- PROVIDED RECORDS -
____

/-- ENROL (R185, R186). (DEDUCED: log 86) -/
def enrol (r : Req) (s : State) : Reply :=
  let p := r.payload
  let n := rd p 0 2
  let xs := (List.range n).map (enrolIn p)
  if s.dir.rehash = 2 || s.dir.kdir.isNone then .wait s
  else if !zeroAt p 2 2 then refuse s .badParam (idxPayload 0)
  else if 2048 < n then refuse s .badParam (idxPayload 2048)
  else
    match firstBadSeen (enrolBadParam s) [] 0 xs with
    | some i => refuse s .badParam (idxPayload i)
    | none =>
      match firstBad (fun (x : EnrolIn) => thas s.eps x.handle) xs 0 with
      | some i => refuse s .badState (idxPayload i)
      | none =>
        match firstBadSeen (enrolNoRes s) [] 0 xs with
        | some i => refuse s .noResource (idxPayload i)
        | none =>
          match placeAll xs 0 s with
          | (s1, some i) => refuse (unplaceAll xs s1) .noResource (idxPayload i)
          | (s1, none) => .twice (xs.foldl enrolSwitch s1) .ok []

/-! ### Withdrawal, admission and updates (R184, R188 to R190) -/

/-- A connection of the endpoint ends as CONNECT_CLOSE would end it (R184). -/
def closeConn (h : Nat) (s : State) : State :=
  match ep? s h with
  | none => s
  | some e =>
    if e.air == .opening then endConnection h outClosed .tracking s
    else if e.air == .connected then updEp h (fun e => { e with closing := true }) s
    else s

/-- One endpoint moves to RETIRING (R184). -/
def retire (h : Nat) (s : State) : State :=
  let hold := s.mono + tSec (pval s 0x4004)
  let s1 := noteEp h (fun e => { e with retireAt := some hold }) (setAdm h .retiring s)
  withdrawClose h (dropTxns h (closeConn h s1))

/-- Handles of a request in the layout of WITHDRAW. -/
def listedHandles (p : List Byte) : List Nat := (List.range (rd p 0 2)).map (fun i => rd p (4 + 4 * i) 4)

/-- A handle that is not enrolled, or withdrawn already, be it earlier in the batch. (DEDUCED: log 87) -/
def badWithdraw (s : State) : List Nat → Nat → List Nat → Option Nat
  | _, _, [] => none
  | seen, i, h :: rest =>
    let bad := seen.contains h || (match ep? s h with
      | some e => e.adm == .retiring || e.adm == .pending
      | none => true)
    if bad then some i else badWithdraw s (h :: seen) (i + 1) rest

/-- WITHDRAW (R188). -/
def withdraw (r : Req) (s : State) : Reply :=
  let p := r.payload
  let hs := listedHandles p
  if s.dir.rehash = 2 then .wait s
  else if !zeroAt p 2 2 then refuse s .badParam (idxPayload 0)
  else if 8192 < hs.length then refuse s .badParam (idxPayload 8192)
  else
    match firstBad (fun h => decide (2 ^ 20 ≤ h)) hs 0 with
    | some i => refuse s .badParam (idxPayload i)
    | none =>
      match badWithdraw s [] 0 hs with
      | some i => refuse s .badState (idxPayload i)
      | none =>
        let s1 := hs.foldl (fun s h => retire h s) s
        if hs.isEmpty then .twice s1 .ok [] else .pend s1 (hs.map Obj.handle)

/-- Handle, reserved bits and action of an entry of ADMIT_STATE_SET. -/
def admitEntry (p : List Byte) (i : Nat) : Nat × Nat × Nat :=
  let w := rd p (4 + 4 * i) 4
  (bits w 19 0, bits w 23 20, bits w 31 24)

/-- Table 07-3 takes ADMIT and SUSPEND in ADMITTED and SUSPENDED only. -/
def admitsChange (s : State) (h : Nat) : Bool :=
  match ep? s h with
  | some e => e.adm == .admitted || e.adm == .suspended
  | none => false

/-- ADMIT_STATE_SET (R189). -/
def admitStateSet (r : Req) (s : State) : Reply :=
  let p := r.payload
  let n := rd p 0 2
  let xs := (List.range n).map (admitEntry p)
  if !zeroAt p 2 2 then refuse s .badParam (idxPayload 0)
  else if 8192 < n then refuse s .badParam (idxPayload 8192)
  else
    match firstBad (fun (x : Nat × Nat × Nat) => x.2.1 != 0 || (x.2.2 != 1 && x.2.2 != 2)) xs 0 with
    | some i => refuse s .badParam (idxPayload i)
    | none =>
      match firstBad (fun (x : Nat × Nat × Nat) => !admitsChange s x.1) xs 0 with
      | some i => refuse s .badState (idxPayload i)
      | none => replyOk (xs.foldl (fun s x => setAdm x.1 (if x.2.2 = 1 then .admitted else .suspended) s) s)

/-- Offset of entry i of ENDPOINT_UPDATE. -/
def updOff (i : Nat) : Nat := 4 + 12 * i

def updBad (s : State) (p : List Byte) (i : Nat) : Bool :=
  let o := updOff i
  2 ^ 20 ≤ rd p o 4 || !thas s.eps (rd p o 4) || 2592000 < rd p (o + 4) 4 || 8760 < rd p (o + 8) 2 || 63 < rd p (o + 10) 1
    || !zeroAt p (o + 11) 1

/-- OBIS and UNIT of the KIND 1 entries, in order. -/
def kind1Keys (qs : List QEntry) : List (Nat × Nat) := (qs.filter (fun q => q.kind == 1)).map (fun q => (q.obis, q.unit))

def profileEntries (s : State) (profile : Nat) : List QEntry := (List.range 16).map (qEntry s profile)

/-- The endpoint takes a profile: one whose KIND 1 entries differ clears the last time of every slot (09 R241). -/
def takeProfile (h new_ : Nat) (s : State) : State :=
  match ep? s h with
  | none => s
  | some e =>
    let s1 := updEp h (fun e => { e with profile := new_ }) s
    if kind1Keys (profileEntries s e.profile) == kind1Keys (profileEntries s new_) then s1
    else updImg h (fun i => { i with slots := tmap i.slots (fun _ c => { c with time := 0 }) }) s1

/-- ENDPOINT_UPDATE (R190). -/
def endpointUpdate (r : Req) (s : State) : Reply :=
  let p := r.payload
  let n := rd p 0 2
  if !zeroAt p 2 2 then refuse s .badParam (idxPayload 0)
  else if 8192 < n then refuse s .badParam (idxPayload 8192)
  else
    match firstBad (updBad s p) (List.range n) 0 with
    | some i => refuse s .badParam (idxPayload i)
    | none =>
      replyOk ((List.range n).foldl (fun s i =>
        let o := updOff i
        takeProfile (rd p o 4) (rd p (o + 10) 1) (updEp (rd p o 4) (fun e =>
          { e with reportS := rd p (o + 4) 4, supervS := 3600 * rd p (o + 8) 2 }) s)) s)

/-! ### Reads and counters (R203, R204, R206) -/

/-- ATTACH as enrolled (Table 07-4). -/
def attachByte (e : Endpoint) : Nat :=
  b2n e.plc + 2 * e.port + 32 * b2n e.relay + 64 * b2n e.isNew + 128 * b2n e.susp

/-- ENDPOINT_GET. -/
def endpointGet (r : Req) (s : State) : Reply :=
  match (handleWord r.payload 0).bind (fun h => (ep? s h).map (fun e => (h, e))) with
  | none => refuse s .badParam
  | some (h, e) =>
    replyOk (touch h s) (le 8 e.addr.toNat ++ le 4 h ++ le 1 (admCode e.adm + 8 * b2n e.plc) ++ le 1 (attachByte e) ++ le 1 e.cls ++ le 1 e.profile
      ++ le 4 e.reportS ++ le 4 e.supervS ++ le 4 e.img.fcntTop ++ le 8 e.img.win.toNat ++ le 4 e.dcnt ++ le 4 e.dupCnt.toNat
      ++ le 4 e.staleCnt.toNat)

/-- ADDR_LOOKUP. -/
def addrLookup (r : Req) (s : State) : Reply :=
  let f := lookup s (BitVec.ofNat 64 (rd r.payload 0 8))
  replyOk (countLookup f s) (match f with
    | some f => le 4 f.handle ++ le 1 (admCode f.state + 8 * b2n f.plc) ++ le 1 (if f.inStash then 2 else 1) ++ le 2 0
    | none => le 4 0xFFFFFFFF ++ le 4 0)

/-- TALLY_GET. -/
def tallyGetOp (r : Req) (s : State) : Reply :=
  let first := rd r.payload 0 4
  let n := rd r.payload 4 2
  if !zeroAt r.payload 6 2 || 256 < n || 2 ^ 20 ≤ first || 2 ^ 20 < first + n then refuse s .badParam
  else
    replyOk ((List.range n).foldl (fun s i => touch (first + i) s) s) (((List.range n).map (fun i =>
      le 4 (first + i) ++ (match ep? s (first + i) with
        | some e => tallyBytes e.img.tally
        | none => le 16 0))).flatten)

/-- TALLY_CLEAR: all seven fields are zeroed, and a record holds what they held (R203). -/
def tallyClear (r : Req) (s : State) : Reply :=
  match (handleWord r.payload 0).bind (fun h => (ep? s h).map (fun e => (h, e))) with
  | none => refuse s .badParam
  | some (h, e) => replyOk (record rcTallyClear (le 4 h ++ tallyBytes e.img.tally) (updImg h (fun i => { i with tally := {} }) s))

def admCount (s : State) (a : Adm) : Nat := (s.eps.filter (fun e => e.2.adm == a)).length

/-- DIR_STATUS_GET (Table 07-12). -/
def dirStatus (s : State) : List Byte :=
  le 4 s.eps.length ++ le 4 (admCount s .admitted) ++ le 4 (admCount s .restoring) ++ le 4 (admCount s .suspended)
    ++ le 4 (admCount s .retiring) ++ le 4 (plcCount s) ++ le 2 s.dir.stash.length ++ le 1 s.dir.rehash ++ le 1 0
    ++ le 4 s.dir.lookups.toNat ++ le 4 s.dir.notFound.toNat ++ le 4 s.dir.aliases.toNat ++ le 4 s.dir.dups.toNat
    ++ le 4 s.dir.stales.toNat ++ le 4 s.dir.deferred.toNat ++ le 4 s.dir.mediumMis.toNat ++ le 4 s.dir.suspFrames.toNat
    ++ le 4 s.dir.keyUnav.toNat

/-- DIR_REHASH: it starts a rehash, or joins the one that is queued or running (R180, R206). -/
def dirRehash (s : State) : Reply :=
  if s.dir.rehash = 0 && busyFor .rh s then refuse s .busyMaint else .pend (queueRehash s) []

/-- One record of UNKNOWN_GET; an entry not in use reads as zeros. -/
def unknownRecord (s : State) (i : Nat) : List Byte :=
  match s.dir.unknown[i]? with
  | some x => le 8 x.addr.toNat ++ le 4 x.count ++ le 4 x.last ++ le 1 x.port ++ le 1 x.medium ++ leI 2 x.rssi ++ le 4 0
  | none => le 24 0

/-- UNKNOWN_GET. -/
def unknownGet (r : Req) (s : State) : Reply :=
  let first := rd r.payload 0 2
  let n := rd r.payload 2 2
  if 64 < n || 1024 < first + n then refuse s .badParam
  else replyOk s (((List.range n).map (fun i => unknownRecord s (first + i))).flatten)

/-- The handles that a batch names, as objects. -/
def listObjs (r : Req) (_ : State) : List Obj := (listedHandles r.payload).map Obj.handle

def enrolObjs (r : Req) (_ : State) : List Obj :=
  (List.range (rd r.payload 0 2)).map (fun i => Obj.handle (enrolIn r.payload i).handle)

def admitObjs (r : Req) (_ : State) : List Obj :=
  (List.range (rd r.payload 0 2)).map (fun i => Obj.handle (admitEntry r.payload i).1)

def updObjs (r : Req) (_ : State) : List Obj := (List.range (rd r.payload 0 2)).map (fun i => Obj.handle (rd r.payload (updOff i) 4))

def enrolService : Service := { opcode := 0x0400, lenOk := varLen 4 24 2 0, objs := enrolObjs, run := fun _ r s => enrol r s }

def withdrawService : Service := { opcode := 0x0401, lenOk := varLen 4 4 2 0, objs := listObjs, run := fun _ r s => withdraw r s }

def admitStateSetService : Service :=
  { opcode := 0x0402, lenOk := varLen 4 4 2 0, objs := admitObjs, run := fun _ r s => admitStateSet r s }

def endpointUpdateService : Service :=
  { opcode := 0x0403, lenOk := varLen 4 12 2 0, objs := updObjs, run := fun _ r s => endpointUpdate r s }

def endpointGetService : Service := { opcode := 0x0404, lenOk := lenIs 4, run := fun _ r s => endpointGet r s }

def addrLookupService : Service := { opcode := 0x0405, lenOk := lenIs 8, run := fun _ r s => addrLookup r s }

def tallyGetService : Service := { opcode := 0x0406, lenOk := lenIs 8, run := fun _ r s => tallyGetOp r s }

def tallyClearService : Service := { opcode := 0x0407, lenOk := lenIs 4, objs := handleObj, run := fun _ r s => tallyClear r s }

def dirStatusGetService : Service := { opcode := 0x0408, lenOk := payloadFree, run := fun _ _ s => replyOk s (dirStatus s) }

def dirRehashService : Service := { opcode := 0x0409, lenOk := payloadFree, run := fun _ _ s => dirRehash s }

def unknownGetService : Service := { opcode := 0x040A, lenOk := lenIs 4, run := fun _ r s => unknownGet r s }

def unknownClearService : Service :=
  { opcode := 0x040B, lenOk := payloadFree, run := fun _ _ s => replyOk { s with dir.unknown := [] } }

/-! ### Meanings -/

def execDirectoryAirPacket (lane : Nat) (s : State) : Host.Outcome State Fault Refusal := .next (directoryAir lane s)

def execDirectoryPlcPacket (q : Nat) (s : State) : Host.Outcome State Fault Refusal := .next (directoryPlc q s)

def execSerialRelease (frame : Nat) (s : State) : Host.Outcome State Fault Refusal := .next (serialRelease frame s)

def execFetchBufferFree (s : State) : Host.Outcome State Fault Refusal := .next (fetchBufferFree s)

def execContextFetchComplete (h : Nat) (ue : FetchIn) (s : State) : Host.Outcome State Fault Refusal := .next (fetchComplete h ue s)

def execWritebackDone (h : Nat) (s : State) : Host.Outcome State Fault Refusal := .next (writebackDone h s)

def execRetirementComplete (h : Nat) (s : State) : Host.Outcome State Fault Refusal := .next (retirementComplete h s)

def execRetireHoldExpiry (h : Nat) (s : State) : Host.Outcome State Fault Refusal := .next (retireHold h s)

def execRehashEnd (s : State) : Host.Outcome State Fault Refusal := .next (rehashEnd s)

def execEnrol (r : Req) (s : State) : Host.Outcome State Fault Refusal := .next (serve enrolService r s)

def execWithdraw (r : Req) (s : State) : Host.Outcome State Fault Refusal := .next (serve withdrawService r s)

def execAdmitStateSet (r : Req) (s : State) : Host.Outcome State Fault Refusal := .next (serve admitStateSetService r s)

def execEndpointUpdate (r : Req) (s : State) : Host.Outcome State Fault Refusal := .next (serve endpointUpdateService r s)

def execEndpointGet (r : Req) (s : State) : Host.Outcome State Fault Refusal := .next (serve endpointGetService r s)

def execAddrLookup (r : Req) (s : State) : Host.Outcome State Fault Refusal := .next (serve addrLookupService r s)

def execTallyGet (r : Req) (s : State) : Host.Outcome State Fault Refusal := .next (serve tallyGetService r s)

def execTallyClear (r : Req) (s : State) : Host.Outcome State Fault Refusal := .next (serve tallyClearService r s)

def execDirStatusGet (r : Req) (s : State) : Host.Outcome State Fault Refusal := .next (serve dirStatusGetService r s)

def execDirRehash (r : Req) (s : State) : Host.Outcome State Fault Refusal := .next (serve dirRehashService r s)

def execUnknownGet (r : Req) (s : State) : Host.Outcome State Fault Refusal := .next (serve unknownGetService r s)

def execUnknownClear (r : Req) (s : State) : Host.Outcome State Fault Refusal := .next (serve unknownClearService r s)

end Sys2Proof.Machine
end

____

- DIRECTIONS FOR THIS TASK -
Copy each line in the listing where "admCode" appears.

- SOLUTION TO THIS EXERCISE -
    replyOk (touch h s) (le 8 e.addr.toNat ++ le 4 h ++ le 1 (admCode e.adm + 8 * b2n e.plc) ++ le 1 (attachByte e) ++ le 1 e.cls ++ le 1 e.profile
    | some f => le 4 f.handle ++ le 1 (admCode f.state + 8 * b2n f.plc) ++ le 1 (if f.inStash then 2 else 1) ++ le 2 0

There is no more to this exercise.